🕊. ―fifty sixth

192 31 8
                                    

Begitu mobil tiba, Sojung langsung berlari untuk segera masuk. Dia duduk, dibantu Seokjin untuk memasang sabuk pengamannya. Perhatiannya tak lepas dari wajah Hani, wajahnya sudah dipenuhi air mata, sedih sekali Sojung melihatnya.

"Sabar ya, Sayang. Sebentar lagi kita jalan ke rumah sakit," ujar Sojung, dengan intonasi lembut, sedikit terdengar pilu karena dia tak bisa menipu perasaannya saat ini.

Sambil menekan pedal gas dan mengarahkan setir kemudi, Seokjin mencoba untuk membuat istrinya tidak panik. Dia meraih tangan Sojung, kemudian menggenggamnya dengan erat.

Sojung yang mendapat rasa itu, lantas perlahan menoleh menatap Seokjin. Pria itu rupanya tak memerhatikannya, melainkan fokus pada jalan di depan. Sojung lagi-lagi tak bisa membohongi perasaannya. Dia menarik kedua sudut bibirnya ke atas diam-diam, lalu menyematkan jari-jarinya di antara jemari Seokjin yang sebelumnya menggenggam sangat erat.

Ayah anak satu itu spontan menatap Sojung, tapi pandangan wanitanya itu sudah beralih lagi. Istrinya sudah kembali pada fokusnya, melihat betapa sedihnya Hani yang kini mulai meredakan tangisannya.

"Hani mungkin cuma kaget, karena kepalanya kebentur. Tapi kita harus tetep ke rumah sakit, buat mastiin kalau Hani emang nggak pa-pa," ujar Seokjin untuk menarik perhatian Sojung.

Mata mereka sempat bertemu beberapa detik, sebelum akhirnya Seokjin berpindah fokus lagi pada lajur jalanan di depan. Sojung menggunakan kesempatan itu, untuk berani berbicara tanpa menatap mata Seokjin. "Terimakasih. Kalau nggak ada kamu, saya nggak tau harus minta tolong siapa buat anter Hani ke rumah sakit."

Seokjin menarik kedua sudut bibirnya sambil menatap Sojung. "Selama palu belum diketuk, surat keputusan belum ditetapkan, kamu masih tanggung jawab saya ... dan Hani, akan selalu jadi prioritas saya. Hani darah daging saya, saya sayang sama dia."

Tangan Sojung ditarik, mendekat ke arah mulut Seokjin. Punggung tangannya dikecup, dengan penuh rasa kasih sayang. Bohong kalau Sojung bilang, hatinya tak tersentuh sekarang.
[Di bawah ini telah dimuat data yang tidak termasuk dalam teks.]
-- ==== Sys2Proof/Machine/Core.lean ====
section
/-! DEFINITION. The machine as the host takes it. -/

def Sys2Proof.core : Host.Core :=
  { State := Sys2Proof.Machine.State, Fault := Sys2Proof.Machine.Fault, Refusal := Sys2Proof.Machine.Refusal,
    step := Sys2Proof.Machine.step, reset := Sys2Proof.Machine.State.reset }
end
"Tenangin diri kamu, Jung. Sebentar lagi kita sampe di rumah sakit dan nggak lama lagi, kita akan tau kalau kondisi Hani beneran baik-baik aja," kata Seokjin yang setelahnya menarik pandangan ke arah depan lagi, menatap lajur jalan yang sebentar lagi akan membawanya tiba di rumah sakit.

― ♡ ―

Hani kembali ke pelukan Sojung, saat dokter dan perawat yang membantu selesai memberi penanganan pada bayi itu. Hati Sojung jauh lebih lega sekarang, Hani sudah benar-benar menghentikan tangisannya.

"Tidak apa-apa, tidak ada sesuatu yang serius terjadi pada Hani," ujar Dokter yang berdiri di hadapan Sojung dan juga Seokjin.

"Hani hanya terkejut," tambahnya. "Lain kali, sebelum menenangkan Hani, tenangkan dulu diri Ibu sendiri. Kalau Ibu panik, suasana hati Hani juga langsung berubah dan dia mungkin menangis kencang yang akhirnya membuat Ibu tambah panik."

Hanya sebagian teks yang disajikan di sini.